Our focus initially was on diagnosis and treatment, and subsequent attempts to find ways to help prevent diarrhoea were not very successful. The traveler’s best efforts at choosing what foods to eat could not control the fact that most diarrhoea was transmitted by errors made in the kitchens of restaurants: mistakes in the preparation, handling, and storage of food.

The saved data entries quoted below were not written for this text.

-- ==== Sys2Proof/Machine/Seeking.lean ====
section
/-! DEFINITION. Which commands post a notice (R158), read off the state they meet: a place of the supervisor queue that falls free is sought by the notice of the command that comes next (R75, R160, log 31). -/

namespace Sys2Proof.Machine

/-! ### A received character -/

/-- One of the next `k` characters of record `r` needs a block that the admission test of class `cls`
refuses (R34, R48, R58). -/
def State.refusesNext (s : State) (r : RecIx) (cls : Precedence) (k : Nat) : Bool :=
  ((List.range k).any fun i => ((s.record r).count + i) % Config.blockSize = 0)
    && (!s.store.admits cls 1 || (s.record r).state = .free)

/-- The class under which the assembler of line `n` stores when `first` is its next ordinary character:
the one that a designator gives, or the record's (R30, R58). -/
def State.storingClass (s : State) (n : Line) (r : RecIx) (first : Handed) : Precedence :=
  match (s.line n).asm.state, (s.line n).asm.step with
  | .heading, .group | .heading, .designator => (s.boot.cfg.codes.designated first).getD .general
  | _, _ => (s.record r).cls

/-- A character taken as an ordinary one, with the closing codes it releases, meets a refused block: an
OVERRUN notice (R26, R34). -/
def State.storingPosts (s : State) (n : Line) (r : RecIx) (h : Handed) : Bool :=
  let a := (s.line n).asm
  let first := if a.closingCount = 0 then h else ⟨s.boot.cfg.codes.closing, .letters⟩
  !a.overrun && s.refusesNext r (s.storingClass n r first) (a.closingCount + 1)

/-- A character of the channel group posts a notice: a SEQUENCE GAP at its end, or the OVERRUN of the
designator it is when the group is missing (R27, R29). -/
def State.groupPosts (s : State) (n : Line) (r : RecIx) (h : Handed) : Bool :=
  let a := (s.line n).asm
  if a.group.isEmpty && h.code ≠ figuresShift then
    !a.overrun && s.refusesNext r ((s.boot.cfg.codes.designated h).getD .general) 1
  else if a.group.length < 5 then false
  else
    match groupNumber (a.group ++ [h]), a.expectation with
    | some k, some e => e ≠ k
    | _, _ => false

/-- A character handed to the assembler of line `n` posts a notice (R25, R29, R34). -/
def State.handedPosts (s : State) (n : Line) (h : Handed) : Bool :=
  let a := (s.line n).asm
  match a.state, a.record with
  | .hunt, _ => h.isCode s.boot.cfg.codes.opening && 3 ≤ a.openingCount && !s.store.recordAvailable
  | .discard, _ => false
  | .heading, some r =>
    if a.step = .group then s.groupPosts n r h
    else !h.isCode s.boot.cfg.codes.closing && s.storingPosts n r h
  | .text, some r => !h.isCode s.boot.cfg.codes.closing && s.storingPosts n r h
  | .heading, none | .text, none => false

/-- A received character posts a notice. -/
def State.characterPosts (s : State) (n : Line) (code : Code) : Bool :=
  s.receiving n && (s.line n).rx.state = .inChar
    && s.handedPosts n ⟨code, (shiftOf code).getD (s.line n).rx.case⟩

/-! ### The other commands -/

/-- A message of line `n` that is closed now closes TRUNCATED, with a notice (R38). -/
def State.closePosts (s : State) (n : Line) : Bool :=
  (s.line n).asm.designatorTaken && (s.line n).asm.record.isSome

/-- A condition that leaves CLOSED closes a message of its receive side TRUNCATED (R37, R38). -/
def State.openingPosts (s : State) (n : Line) (pin : LoopPin) : Bool := receiveSide pin && s.closePosts n

/-- A TEXT frame in sequence meets a refused block: an OVERRUN notice (R119, R159). -/
def State.textPosts (s : State) (bytes : List Byte) : Bool :=
  match s.heard bytes with
  | some (.text tag sequence _) =>
    match s.takeOf tag with
    | none => false
    | some k =>
      match s.takeCtx k with
      | none => false
      | some t =>
        match t.record with
        | none => false
        | some r =>
          !s.owns tag && t.phase = .taking && t.step = .receiving && t.accepts sequence && !t.overrun
            && (s.relayedBlock k r).isNone
  | _ => false

/-- A RESTART frame is taken, and its warm restart posts RESTART HEARD (R93, R159). -/
def State.restartPosts (s : State) (bytes : List Byte) : Bool :=
  match s.heard bytes with
  | some (.restart _) => true
  | _ => false

/-- The command posts a notice in the state it meets (R158). The CONFIG notices of an image meet an empty
queue and seek no place that falls free. -/
def State.posts (s : State) : Instr → Bool
  | .restartKeyPress => s.running && s.boot.keyArmed
  | .characterReceived n code _ => s.characterPosts n code
  | .silenceTimerExpiry n => s.running && (s.line n).asm.silence.isSome && s.closePosts n
  | .spacingTimerExpiry n pin =>
    s.keeps n pin && (s.cond n pin).spacingTimer.isSome && (s.cond n pin).value = .closed
      && s.openingPosts n pin
  | .breakHeard n unit => s.comparesEcho n unit && s.openingPosts n .loopIn
  | .markingTimerExpiry n pin =>
    s.keeps n pin && (s.cond n pin).markingTimer.isSome && (s.cond n pin).value = .failed
  | .openTimerExpiry n pin =>
    s.keeps n pin && (s.cond n pin).openTimer.isSome && (s.cond n pin).value = .open
  | .textReceived bytes => Instr.wellFormed (.textReceived bytes) && s.textPosts bytes
  | .restartReceived bytes => Instr.wellFormed (.restartReceived bytes) && s.restartPosts bytes
  | .resetAsserted | .resetReleased _ | .imageReadComplete _ _ | .restartKeyReleased
  | .lampFlashToggle | .receiverMarkReading _ | .startTransition _ | .falseStart _
  | .shiftStageBegin _ | .characterSent _ _ | .fillSent _ | .runUpTimerExpiry _ | .idleStopExpiry _
  | .turnaroundTimerExpiry _ | .arbitrationRound _ | .offerSent | .claimSent | .textSent
  | .closeSent | .takerAnswerSent | .answerSent | .restartSent | .offerReceived _
  | .claimReceived _ | .closeReceived _ | .receiptReceived _ | .abandonTakerReceived _
  | .abandonOriginReceived _ | .continuationWindowExpiry | .claimWindowExpiry _
  | .backoffWaitExpiry _ | .receiptWaitExpiry _ | .stallTimerExpiry _ | .holdOffExpiry
  | .supervisorShiftBegin | .supervisorCharacterSent | .supervisorFillSent
  | .loopTransition _ _ _ => false

/-- A notice seeks a place at this moment: the command that waits next posts one (R75, log 31). -/
def State.noticeSeeks (s : State) : Bool :=
  match s.pending with
  | c :: _ => s.posts c
  | [] => false

end Sys2Proof.Machine
end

Diarrhoea also proved to be seasonal, with the pre-monsoon months having double the risk compared to the rest of the year. When we later matched this with local data, it was also true for Nepali children. Although the exact reason for this seasonal increase is not known, it does coincide with the main housefly season in Nepal.

Flies lay their eggs in human stool, are attracted to food in the kitchens, so faecal bacteria on their feet contaminate the food. One of the biggest breakthroughs in Nepal is the program to eliminate stool from the open environment where it can attract flies. Dubbed Open Defecation-free Zones, the installation of water-trap toilets in these areas has greatly reduced the risk of diarrhoea to both tourists and locals.

Foreign travelers and expatriates are like Nepali children in one key respect: they are both equally susceptible to bugs that cause diarrhea. We studied expatriates who moved to Kathmandu and found out that they each had an average of 3.2 episodes of diarrhea per person in the first year. This turned out to be the exact same number of episodes that an average Nepali village child would have.

We were also able to show that long-term expatriates gradually developed immunity to the diarrhea bugs, just as Nepali children do. Over a period of 2-5 years, the risk of getting diarrhoea, and the severity of the illness, goes way down.  This is why diarrhoea is not a major problem among adult Nepalis.

Although antibiotics have greatly decreased the suffering of travelers and have helped support the tourist industry by giving visitors more confidence in traveling to Nepal, the wider availability and use of antibiotics by the general public in Nepal has resulted in more resistant bacteria. The antibiotics that treat diarrhoea have changed several times in the last 35 years.

The long-term solution to travelers’diarrhea is to improve the hygiene in the host country, which improves the health of both locals and foreigners. Restaurant hygiene has already improved a great deal, and there is far less stool in the open. Nepal pioneered the diagnosis and treatment of travelers’ diarrhoea in the world and has also demonstrated that decreasing the risk of diarrhoea among locals can also reduce the risk for foreigners.

We look forward to a time when the level of hygiene in Nepal is such that children can grow up without the constant risk of illness, and the concept of travelers’ diarrhoea no longer needs to be discussed with travelers.

David R Shlim MD is the former Medical Director of the CIWEC Clinic Travel Medicine Centre, and a past president of the International Society of Travel Medicine.